At the end of April, the Southern Poverty Law Center will celebrate its 40th anniversary. We were invited to attend, but unfortunately won’t be able to. What a huge disappointment! John & I have been supporting the SPLC for a long time – I didn’t realize how long it’d been until I opened the envelope with our invitation & included was a certificate thanking us for our commitment.

It’s amazing what can be accomplished when people join together. In so many arenas of life, it’s easier when someone comes alongside us than when we try to go it alone. That reality is true of God’s kingdom work as well.

As Christ followers, we pray that God’s kingdom will come on earth as it is in heaven. That means we’re praying that God’s intention for all creation – for every human being & everything else on the planet – would be realized in all its fullness, now. One of the reasons I’m attracted to the Wesleyan way of following Jesus is the emphasis on both personal & social holiness. In response to God’s grace we open ourselves to the power of the Holy Spirit to transform us internally – but also to move from the inside of us to the outside us. To move through our hands & feet, through our commitments, through our decisions about money & time, through our relationships so that through the power of the Holy Spirit the whole world might be transformed & God’s intention for creation realized in all its fullness.

I really believe that’s one of God’s main ways of acting in the world – through the power of the Holy Spirit in the lives of ordinary people. But that places lots of responsibility on OUR shoulders – WE are the ones that have to be open. WE are the ones who have to live in ways that give the Holy Spirit free reign to be lively and active. And my experience has been that you can’t do that alone.

There’s another thing about the Wesleyan way of following Jesus that means a lot to me. It’s the emphasis on what we call prevenient grace. That’s God’s loving presence that goes before us – that’s already present before we even arrive on the scene – that’s already working before anyone even realizes it.

It’s the way that God works preveniently that makes me realize how important it is to come along side each other. God finds lots of ways to be at work in the world & some of those ways might actually surprise us. So we can never rule out linking hands with others – even others who aren’t like us, even others who don’t share our particular faith commitments.
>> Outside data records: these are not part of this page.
/-- The registers of the map, part 11. -/
def regRows10 : List RegRow := [
  ⟨0x100D40C, [(144, 0x10000)], 4, .none, [⟨.ro, fun ix => CD_SYNC_PHASE.PHASE (ix.getD 0 0), none⟩]⟩,
  ⟨0x100D500, [(144, 0x10000), (4, 0x10)], 4, .none, [⟨.ro, fun ix => CD_LNK_STAT.MODE (ix.getD 0 0) (ix.getD 1 0), none⟩,
    ⟨.ro, fun ix => CD_LNK_STAT.MIN_EYE (ix.getD 0 0) (ix.getD 1 0), none⟩,
    ⟨.ro, fun ix => CD_LNK_STAT.MIN_GROUP (ix.getD 0 0) (ix.getD 1 0), none⟩,
    ⟨.ro, fun ix => CD_LNK_STAT.SPARES_LOW (ix.getD 0 0) (ix.getD 1 0), none⟩,
    ⟨.ro, fun ix => CD_LNK_STAT.TRAINING (ix.getD 0 0) (ix.getD 1 0), none⟩]⟩,
  ⟨0x100D504, [(144, 0x10000), (4, 0x10)], 4, .none, [⟨.wo, fun ix => CD_LNK_CTL.RETRAIN (ix.getD 0 0) (ix.getD 1 0), none⟩,
    ⟨.rw, fun ix => CD_LNK_CTL.FORCE_COMPAT (ix.getD 0 0) (ix.getD 1 0), none⟩]⟩,
  ⟨0x100D508, [(144, 0x10000), (4, 0x10)], 4, .none, [⟨.ro, fun ix => CD_LNK_ERR.REPAIRS (ix.getD 0 0) (ix.getD 1 0), none⟩,
    ⟨.ro, fun ix => CD_LNK_ERR.RESENDS (ix.getD 0 0) (ix.getD 1 0), none⟩]⟩,
  ⟨0x100D800, [(144, 0x10000)], 4, .none, [⟨.rw, fun ix => CD_STORE_CFG.PMODE (ix.getD 0 0), none⟩]⟩,
  ⟨0x100D804, [(144, 0x10000)], 4, .none, [⟨.rw, fun ix => CD_STORE_LOST_LO.LOST (ix.getD 0 0), none⟩]⟩,
  ⟨0x100D808, [(144, 0x10000)], 4, .none, [⟨.rw, fun ix => CD_STORE_LOST_HI.LOST (ix.getD 0 0), none⟩]⟩,
  ⟨0x100D900, [(144, 0x10000), (48, 0x4)], 4, .none, [⟨.rw, fun ix => CD_SEG_MAP.ASSIGNED (ix.getD 0 0) (ix.getD 1 0), none⟩,
    ⟨.rw, fun ix => CD_SEG_MAP.SHARED (ix.getD 0 0) (ix.getD 1 0), none⟩,
    ⟨.rw, fun ix => CD_SEG_MAP.MODE (ix.getD 0 0) (ix.getD 1 0), none⟩,
    ⟨.rw, fun ix => CD_SEG_MAP.OWNER (ix.getD 0 0) (ix.getD 1 0), none⟩]⟩,
  ⟨0x100E000, [(144, 0x10000)], 4, .none, [⟨.rw, fun ix => CD_PMAP_GRID.GX (ix.getD 0 0), none⟩,
    ⟨.rw, fun ix => CD_PMAP_GRID.GY (ix.getD 0 0), none⟩,
    ⟨.rw, fun ix => CD_PMAP_GRID.HEAVY (ix.getD 0 0), none⟩]⟩,
  ⟨0x100E004, [(144, 0x10000)], 4, .none, [⟨.rw, fun ix => CD_PMAP_CNT.NREC (ix.getD 0 0), none⟩,
    ⟨.rw, fun ix => CD_PMAP_CNT.NSTRAY (ix.getD 0 0), none⟩]⟩,
  ⟨0x100E400, [(144, 0x10000), (256, 0x4)], 4, .none, [⟨.rw, fun ix => CD_PMAP_STRAY.VX (ix.getD 0 0) (ix.getD 1 0), none⟩,
    ⟨.rw, fun ix => CD_PMAP_STRAY.VY (ix.getD 0 0) (ix.getD 1 0), none⟩,
    ⟨.rw, fun ix => CD_PMAP_STRAY.PX (ix.getD 0 0) (ix.getD 1 0), none⟩,
    ⟨.rw, fun ix => CD_PMAP_STRAY.PY (ix.getD 0 0) (ix.getD 1 0), none⟩]⟩,
  ⟨0x100F000, [(144, 0x10000), (512, 0x8)], 8, .none, [⟨.rw, fun ix => CD_PMAP_REC.VX0 (ix.getD 0 0) (ix.getD 1 0), none⟩,
    ⟨.rw, fun ix => CD_PMAP_REC.VY0 (ix.getD 0 0) (ix.getD 1 0), none⟩,
    ⟨.rw, fun ix => CD_PMAP_REC.WM1 (ix.getD 0 0) (ix.getD 1 0), none⟩,
    ⟨.rw, fun ix => CD_PMAP_REC.HM1 (ix.getD 0 0) (ix.getD 1 0), none⟩,
    ⟨.rw, fun ix => CD_PMAP_REC.PX0 (ix.getD 0 0) (ix.getD 1 0), none⟩,
    ⟨.rw, fun ix => CD_PMAP_REC.PY0 (ix.getD 0 0) (ix.getD 1 0), none⟩]⟩,
  ⟨0x2000000, [(2, 0x10000)], 4, .none, [⟨.ro, fun ix => GS_STAT.STATE (ix.getD 0 0), none⟩,
    ⟨.ro, fun ix => GS_STAT.MODE (ix.getD 0 0), none⟩,
    ⟨.ro, fun ix => GS_STAT.RATE (ix.getD 0 0), none⟩,
    ⟨.ro, fun ix => GS_STAT.X8 (ix.getD 0 0), none⟩,
    ⟨.ro, fun ix => GS_STAT.CAUSE (ix.getD 0 0), none⟩,
    ⟨.w1c, fun ix => GS_STAT.MBOX_DONE (ix.getD 0 0), none⟩,
    ⟨.w1c, fun ix => GS_STAT.MBOX_TMO (ix.getD 0 0), none⟩]⟩,
  ⟨0x2000004, [(2, 0x10000)], 4, .pf, [⟨.wo, fun ix => GS_CTL.READMIT (ix.getD 0 0), none⟩,
    ⟨.wo, fun ix => GS_CTL.MBOX_GO (ix.getD 0 0), none⟩]⟩,
  ⟨0x2000008, [(2, 0x10000)], 4, .pf, [⟨.rwl, fun ix => GS_CFG.PART (ix.getD 0 0), none⟩]⟩,
  ⟨0x200000C, [(2, 0x10000)], 4, .none, [⟨.ro, fun ix => GS_ERR.DROPPED (ix.getD 0 0), none⟩,
    ⟨.ro, fun ix => GS_ERR.EXTENT (ix.getD 0 0), none⟩]⟩,
  ⟨0x2000020, [(2, 0x10000), (8, 0x4)], 4, .none, [⟨.ro, fun ix => GS_CAP.CAP (ix.getD 0 0) (ix.getD 1 0), none⟩]⟩,
  ⟨0x2000040, [(2, 0x10000), (8, 0x10)], 8, .pf, [⟨.rwl, fun ix => GS_WIN_BASE.BASE (ix.getD 0 0) (ix.getD 1 0), none⟩]⟩,
  ⟨0x2000048, [(2, 0x10000), (8, 0x10)], 4, .pf, [⟨.rwl, fun ix => GS_WIN_SIZE.SIZE (ix.getD 0 0) (ix.getD 1 0), none⟩]⟩,
  ⟨0x200004C, [(2, 0x10000), (8, 0x10)], 4, .pf, [⟨.rwl, fun ix => GS_WIN_CTL.RD (ix.getD 0 0) (ix.getD 1 0), none⟩,
    ⟨.rwl, fun ix => GS_WIN_CTL.WR (ix.getD 0 0) (ix.getD 1 0), none⟩,
    ⟨.rwl, fun ix => GS_WIN_CTL.EN (ix.getD 0 0) (ix.getD 1 0), none⟩]⟩]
We need to be able to come along side each other in order to provide fertile ground for the Holy Spirit to work – whether preveniently or otherwise. Some of the Holy Spirit’s work is going to involve people’s inner spiritual lives. So we need to be prepared to come along side others from that perspective. Some of the Holy Spirit’s work is going to involve people’s external physical needs. So we need to be prepared to come along side others in meeting those needs. Some of the Holy Spirit’s work is going to involve issues of justice & peace. So we need to be prepared to come along side others in those kinds of endeavors as well.

God’s Holy Spirit is working whether we recognize it or not…the question is, are we going to join in?

I’m excited about the work of the Southern Poverty Law Center & lots of other organizations that – consciously or not – are working in ways that are consistent with the coming of God’s kingdom. The opportunities to partner are boundless. The opportunities to get involved in what God IS ALREADY DOING in the world are unbelievably exciting. So, as I said the question is, are we going to join in? What’s your next step?